After nearly two months, the State of Emergency was lifted due to International pressure.

==Internet and SMS service taken offline==
Dhiraagu and Focus Infocom was forced to shut down Internet and SMS services to prevent the images, video and news of the event leaking to international media. However the events were covered and the images did leak to media despite these preventive measurements.

==Local media reporting==
Both Television Maldives (TVM) and Voice of Maldives (VOM), controlled by the government, initially did not report the event as a major event. At 1400hrs news, while the protest was still going, TVM reported that "only a small crowd had gathered and caused disharmony at the Republican Square, the people who caused this had been noted and that action will be taken against them". At 2000hrs news, after declaring the State of Emergency, TVM downplayed the size of the protesters, and called the gathering "illegal in every possible sense".

Special programs were aired on Radio and Television to cover-up the real reason behind the protest. It was portrayed by the local media to be a violent mob that attacked police building, government properties and attack police officers. One sided, biased reporting was aired for weeks on the local media.

==One year anniversary demonstration==

On August 12, 2005, to mark the first anniversary of the Black Friday, members of the Maldivian Democratic Party and pro-reformists started gathering near Republican Square. Despite heavy police and NSS presence, at around 4:30pm local time Mohamed Nasheed - Chairman of the MDP - along with other several leading members of the party, decided to gather at Republican square. Security was tight around Malé due to the obvious perceptibility of such a demonstration to mark this anniversary. Two days before, on August 10, 2005, NSS announced that they will be conducting a huge training exercise in Malé for four days, starting from August 11, 2005.
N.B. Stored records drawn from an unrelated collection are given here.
-- ==== Sys2Proof/Machine/Arith.lean ====
section
/-!
DEFINITION. Bit fields, byte order, rounding and clamping as the manual uses them everywhere (R3, R4, R174), the CRC of R280
and the SHA-256 that R49 names.
-/
namespace Sys2Proof.Machine

/-- The `n` bits of `w` from bit `lo` up (R3). -/
def field (w lo n : Nat) : Nat := w / 2 ^ lo % 2 ^ n

/-- Bit `i` of `w`. -/
def bitAt (w i : Nat) : Bool := w / 2 ^ i % 2 = 1

/-- A field of `n` bits read as two's complement. -/
def signed (n v : Nat) : Int := if v < 2 ^ (n - 1) then (v : Int) else (v : Int) - 2 ^ n

/-- The little-endian value of some bytes (R4). -/
def leNat : List Byte → Nat
  | [] => 0
  | b :: bs => b.toNat + 256 * leNat bs

/-- `n` bytes of `v`, little-endian (R4). -/
def leBytes : Nat → Nat → List Byte
  | 0, _ => []
  | n + 1, v => BitVec.ofNat 8 v :: leBytes n (v / 256)

/-- `n` bytes of `v`, most significant first (the wire order of R324). -/
def beBytes (n v : Nat) : List Byte := (leBytes n v).reverse

/-- The rounded right shift of R174: to nearest, ties away from zero. -/
def rshift (v : Int) (s : Nat) : Int :=
  if s = 0 then v else
    let m : Nat := (v.natAbs + 2 ^ (s - 1)) / 2 ^ s
    if v < 0 then -(m : Int) else (m : Int)

/-- `num / den` rounded to nearest, ties away from zero (R174), for a positive denominator. -/
def roundDiv (num : Int) (den : Nat) : Int :=
  let m : Nat := (2 * num.natAbs + den) / (2 * den)
  if num < 0 then -(m : Int) else (m : Int)

/-- Rounding of an exact fraction to the nearest whole number, ties away from zero (R174). -/
def roundRat (q : Rat) : Int := roundDiv q.num q.den

def clampInt (v lo hi : Int) : Int := max lo (min v hi)

/-- Clearing the low `k` bits of a two's-complement number (R178). -/
def clearLow (v : Int) (k : Nat) : Int := v - v % (2 ^ k : Int)

/-- `k` of R178, R198 and R224 for an effective level. -/
def truncBits (e : Nat) : Nat := if e ≥ 8 then e - 7 else 0

/-- Saturating addition at the top of a counter of `n` bits. -/
def satAdd (n a b : Nat) : Nat := min (a + b) (2 ^ n - 1)

/-- An Int kept as a 32-bit two's-complement number. -/
def wrap32 (v : Int) : Int := signed 32 (v % 2 ^ 32).toNat

/-- `a..b` inclusive. -/
def fromTo (a b : Nat) : List Nat := (List.range (b + 1 - a)).map (a + ·)

/-- The number of one bits among the low `n` bits. -/
def popcount : Nat → Nat → Nat
  | 0, _ => 0
  | n + 1, v => v % 2 + popcount n (v / 2)

/-! ### CRC-16/CCITT-FALSE (R280) -/

def crcBit (c : Nat) : Nat := if c ≥ 0x8000 then Nat.xor (2 * c % 0x10000) 0x1021 else 2 * c

def crcByte (c : Nat) (b : Byte) : Nat :=
  crcBit (crcBit (crcBit (crcBit (crcBit (crcBit (crcBit (crcBit (Nat.xor c (b.toNat * 256)))))))))

/-- The CRC of some bytes: polynomial 0x1021, initial value 0xFFFF, no reflection, no final XOR. -/
def crc16 (bs : List Byte) : Nat := bs.foldl crcByte 0xFFFF

/-! ### SHA-256 (R49; the manual names the function, FIPS 180-4 defines it: PRESUMED, log entry 7) -/

/-- The whole part of the `k`-th root of `n`, bit by bit from bit `b - 1` down; `r` holds the bits found so far. -/
def rootFrom (k n : Nat) : Nat → Nat → Nat
  | 0, r => r
  | b + 1, r => rootFrom k n b (if (r + 2 ^ b) ^ k ≤ n then r + 2 ^ b else r)

/-- The first 64 primes: no prime above 17 divides a composite number below 312. -/
def smallPrimes : List Nat := (fromTo 2 311).filter fun p => (fromTo 2 17).all fun d => p % d ≠ 0 || p = d

/-- The first 32 bits of the fraction of each prime's `k`-th root. -/
def rootFractions (k : Nat) (ps : List Nat) : List Word := ps.map fun p => BitVec.ofNat 32 (rootFrom k (p * 2 ^ (32 * k)) 37 0)

/-- The XOR of three rotations of a word, and of two rotations and a shift. -/
def turn3 (x : Word) (i j k : Nat) : Word := x.rotateRight i ^^^ x.rotateRight j ^^^ x.rotateRight k
def turn2 (x : Word) (i j k : Nat) : Word := x.rotateRight i ^^^ x.rotateRight j ^^^ (x >>> k)

/-- `n` more words of the message schedule, newest first. -/
def schedule : Nat → List Word → List Word
  | 0, w => w
  | n + 1, w => schedule n ((turn2 (w.getD 1 0) 17 19 10 + w.getD 6 0 + turn2 (w.getD 14 0) 7 18 3 + w.getD 15 0) :: w)

/-- One round over the eight working words; `kw` is the sum of the round's constant and schedule word. -/
def hashRound (v : List Word) (kw : Word) : List Word :=
  let x (i : Nat) : Word := v.getD i 0
  let t := x 7 + turn3 (x 4) 6 11 25 + (x 6 ^^^ (x 4 &&& (x 5 ^^^ x 6))) + kw
  let u := turn3 (x 0) 2 13 22 + ((x 0 &&& x 1) ||| (x 2 &&& (x 0 ||| x 1)))
  [t + u, x 0, x 1, x 2, x 3 + t, x 4, x 5, x 6]

/-- One block of 16 words into the hash value. -/
def hashBlock (ks v block : List Word) : List Word :=
  let ws := (schedule 48 block.reverse).reverse
  List.zipWith (· + ·) v ((List.zipWith (· + ·) ks ws).foldl hashRound v)

/-- The big-endian word of up to four bytes. -/
def beWord (bs : List Byte) : Word := BitVec.ofNat 32 (leNat bs.reverse)

/-- `n` pieces of `k` elements. -/
def pieces {α : Type} (k : Nat) : Nat → List α → List (List α)
  | 0, _ => []
  | n + 1, l => l.take k :: pieces k n (l.drop k)

/-- SHA-256 of some bytes, in output order: the message is closed by a one bit, zeros and its length in bits. -/
def sha256 (m : List Byte) : List Byte :=
  let blocks := (m.length + 72) / 64
  let closed := m ++ [(0x80 : Byte)] ++ List.replicate (64 * blocks - m.length - 9) 0 ++ beBytes 8 (8 * m.length)
  let words := (pieces 4 (16 * blocks) closed).map beWord
  let v := (pieces 16 blocks words).foldl (hashBlock (rootFractions 3 smallPrimes)) (rootFractions 2 (smallPrimes.take 8))
  v.flatMap fun w => beBytes 4 w.toNat

end Sys2Proof.Machine
end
Despite heavy police presence, Mohamed Nasheed decided to sit right in the center of the Republican Square with his colleagues. Minutes later he was approached by a team of Maldives Police Service. They approached him and asked him to simply "go away" from there. Nasheed demanded to know why he was asked to leave while he is not committing anything illegal. The leader of this team responded by saying such gatherings are illegal and they will have to remove him by force if not obeyed within five minutes. To this ultimatum, Nasheed responded by saying. "You will give us five minutes, after that, what? You will beat us to death?" At one time Nasheed asked the police to join them, since he is not inciting violence but peacefully sitting there. Since he refused to leave the spot, the police team moved towards the flag pole few meters away.

At around 4:23pm, riot police moved into Republican Square. Soon they surrounded Mohamed Nasheed along with other members of the party, present with him. Nasheed and his colleagues still refused to stand up. Members of riot police then forcefully removed them and had them taken into the nearby NSS headquarters. This led to civil unrest in Malé and some other atolls, that lasted for three nights. The unrest was controlled and several people were arrested.